/-- Settles O33: a launched block is consistent, so every state of its run is. -/
theorem runAnswersInCommandOrder : Obligations.RunAnswersInCommandOrder := by
  intro k s t hlaunched hrun
  have consistent : t.Consistent := consistent_run (consistent_of_launched hlaunched) hrun
  exact ⟨taken_responses_first consistent, fun hover =>
    ⟨answered_eq_of_runOver consistent hover, inFlight_eq_nil_of_runOver consistent hover⟩⟩

/-! ### Every accepted command is answered (R238) -/

/-- The cycles that commands have still to wait at the edge `now`, and one edge for each: `drainBound` for the first commands of a queue
alone. -/
def edgesToDrain (now : Nat) (q : List InFlight) : Nat :=
  (q.map fun e => e.acceptedAt + Config.latency e.acceptedAt - now).sum + q.length

theorem drainBound_eq_edgesToDrain (s : State) : drainBound s = edgesToDrain s.cycle s.inFlight := rfl

theorem edgesToDrain_cons (now : Nat) (e : InFlight) (q : List InFlight) :
    edgesToDrain now (e :: q) = (e.acceptedAt + Config.latency e.acceptedAt - now) + edgesToDrain now q + 1 := by
  simp only [edgesToDrain, List.map_cons, List.sum_cons, List.length_cons]
  omega

/-- Nobody waits longer for an edge that has passed. -/
theorem edgesToDrain_succ_le (now : Nat) (q : List InFlight) : edgesToDrain (now + 1) q ≤ edgesToDrain now q := by
  induction q with
  | nil => exact le_rfl
  | cons e q ih =>
    rw [edgesToDrain_cons, edgesToDrain_cons]
    omega

/-- A command that is not due waits one cycle less after the edge. -/
theorem edgesToDrain_succ_lt {s : State} {e : InFlight} (hdue : ¬ s.due e = true) (q : List InFlight) :
    edgesToDrain (s.cycle + 1) (e :: q) < edgesToDrain s.cycle (e :: q) := by
  rw [State.due, decide_eq_true_eq] at hdue
  have others := edgesToDrain_succ_le s.cycle q
  rw [edgesToDrain_cons, edgesToDrain_cons]
  omega

/-- A host that takes responses at `n + 1` edges takes one at the coming edge, and at the `n` edges after it. -/
theorem hostTakes_succ {s : State} {n : Nat} (h : s.hostTakes (n + 1) = true) :
    s.pins.rst = false ∧ s.pins.rspReady = true ∧ ∀ t : State, t.inputs = s.inputs.tail → t.hostTakes n = true := by
  cases hin : s.inputs with
  | nil => simp [State.hostTakes, hin] at h
  | cons p ps =>
    simp only [State.hostTakes, hin, List.length_cons, List.take_succ_cons, List.all_cons, Bool.and_eq_true, decide_eq_true_eq,
      Bool.not_eq_eq_eq_not, Bool.not_true, Nat.add_le_add_iff_right] at h
    obtain ⟨scheduled, ⟨no_reset, ready⟩, later⟩ := h
    refine ⟨by rw [State.pins, hin]; exact no_reset, by rw [State.pins, hin]; exact ready, fun t ht => ?_⟩
    simpa [State.hostTakes, ht] using ⟨scheduled, by simpa using later⟩

/-- The command accepted at an edge joins behind those in flight. -/
theorem afterAccept_inFlight_append {s : State} {q newer : List InFlight} (h : s.inFlight = q ++ newer) :
    ∃ newer', s.afterAccept.inFlight = q ++ newer' := by
  unfold State.afterAccept
  split
  · exact ⟨_, by rw [State.accept_inFlight, h, List.append_assoc]⟩
  · exact ⟨newer, h⟩

/-- What an edge at which the host takes responses does to the first commands `q` of the queue: the oldest is answered, or it is not due
and all wait on; if there are none, responses to others may be taken. -/
theorem endEdge_of_rspReady {s : State} {q newer : List InFlight} (hready : s.pins.rspReady = true) (hq : s.inFlight = q ++ newer) :
    (∃ e q', q = e :: q' ∧ s.endEdge.inFlight = q' ++ newer ∧ s.endEdge.answered = s.answered ++ [e.rsp]) ∨
    (∃ e q', q = e :: q' ∧ ¬ s.due e = true ∧ s.endEdge.inFlight = q ++ newer ∧ s.endEdge.answered = s.answered) ∨
    (q = [] ∧ s.answered <+: s.endEdge.answered) := by
  cases q with
  | nil =>
    refine .inr (.inr ⟨rfl, ?_⟩)
    rw [State.endEdge_answered]
    obtain ⟨kept, -⟩ | ⟨e, q, -, -, -, taken⟩ := s.deliver_cases
    · rw [kept]
    · rw [taken]
      exact ⟨_, rfl⟩
  | cons e q =>
    by_cases hdue : s.due e = true
    · refine .inl ⟨e, q, rfl, ?_⟩
      rw [State.endEdge_inFlight, State.endEdge_answered, deliver_of_due hready hq hdue]
      exact ⟨rfl, rfl⟩
    · refine .inr (.inl ⟨e, q, rfl, hdue, ?_⟩)
      have not_valid : ¬ s.rspValid = true := by simp [State.rspValid, State.presented, hq, hdue]
      rw [State.endEdge_inFlight, State.endEdge_answered, deliver_of_no_transfer fun h => not_valid h.2]
      exact ⟨hq, rfl⟩

/-- The bound for the first commands `q` of a queue, whatever commands join behind them: at each edge the oldest is answered, or the
bound for all of them is smaller. -/
theorem run_answers_oldest (n : Nat) (s : State) (q newer : List InFlight) (hq : s.inFlight = q ++ newer)
    (hbound : edgesToDrain s.cycle q ≤ n) (htakes : s.hostTakes n = true) :
    ∃ t, run n s = .next t ∧ s.answered ++ q.map (·.rsp) <+: t.answered := by
  induction n generalizing s q newer with
  | zero =>
    have none_left : q = [] := List.eq_nil_of_length_eq_zero (by rw [edgesToDrain] at hbound; omega)
    exact ⟨s, rfl, by rw [none_left, List.map_nil, List.append_nil]⟩
  | succ n ih =>
    obtain ⟨hrst, hready, later⟩ := hostTakes_succ htakes
    obtain ⟨newer', hq'⟩ := afterAccept_inFlight_append hq
    rw [run, run_succ, State.afterEdge_of_not_rst hrst]
    have htakes' : s.afterAccept.endEdge.hostTakes n = true := later _ (by simp)
    have hcycle : s.afterAccept.endEdge.cycle = s.cycle + 1 := by simp
    rw [← State.afterAccept_pins] at hready
    rw [← State.afterAccept_answered s]
    obtain ⟨e, q', rfl, queue, answered⟩ | ⟨e, q', rfl, not_due, queue, answered⟩ | ⟨rfl, answered⟩ :=
      endEdge_of_rspReady hready hq'
    · have bound : edgesToDrain s.afterAccept.endEdge.cycle q' ≤ n := by
        have := edgesToDrain_succ_le s.cycle q'
        rw [edgesToDrain_cons] at hbound
        rw [hcycle]
        omega
      obtain ⟨t, hrun, taken⟩ := ih _ q' newer' queue bound htakes'
      rw [answered, List.append_assoc] at taken
      exact ⟨t, hrun, taken⟩
    · have bound : edgesToDrain s.afterAccept.endEdge.cycle (e :: q') ≤ n := by
        have := edgesToDrain_succ_lt not_due q'
        rw [State.afterAccept_cycle] at this
        rw [hcycle]
        omega
      obtain ⟨t, hrun, taken⟩ := ih _ (e :: q') newer' queue bound htakes'
      rw [answered] at taken
      exact ⟨t, hrun, taken⟩
    · obtain ⟨t, hrun, taken⟩ := ih _ [] s.afterAccept.endEdge.inFlight rfl (Nat.zero_le n) htakes'
      rw [List.map_nil, List.append_nil] at taken ⊢
      exact ⟨t, hrun, answered.trans taken⟩

/-- Settles O34: all commands in flight are the first commands of the queue. -/
theorem everyAcceptedCommandIsAnswered : Obligations.EveryAcceptedCommandIsAnswered := by
  intro s n hbound htakes
  rw [drainBound_eq_edgesToDrain] at hbound
  exact run_answers_oldest n s s.inFlight [] (List.append_nil _).symm hbound htakes

end Sys2Proof.Edges

/-! PROOFS. Laws of the conversions (`42_remap_widen.md`, `43_remap_narrow.md` section 2): on in-range samples the commands of the six
pairs answer the two formulas on numbers, from which the laws follow. -/

namespace Sys2Proof.ConversionLaws

open Sys2Proof.Machine Sys2Proof.Claims Sys2Proof.Widening Sys2Proof.Narrowing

+++++

• _TASK BRIEF_: Find "inFlight_eq_nil_of_runOver consistent hover⟩⟩" in the entries above and copy that whole line exactly, then each line after it through the line that contains "def edgesToDrain (now".

• _RESPONSE_:
    ⟨answered_eq_of_runOver consistent hover, inFlight_eq_nil_of_runOver consistent hover⟩⟩

/-! ### Every accepted command is answered (R238) -/

/-- The cycles that commands have still to wait at the edge `now`, and one edge for each: `drainBound` for the first commands of a queue
alone. -/
def edgesToDrain (now : Nat) (q : List InFlight) : Nat :=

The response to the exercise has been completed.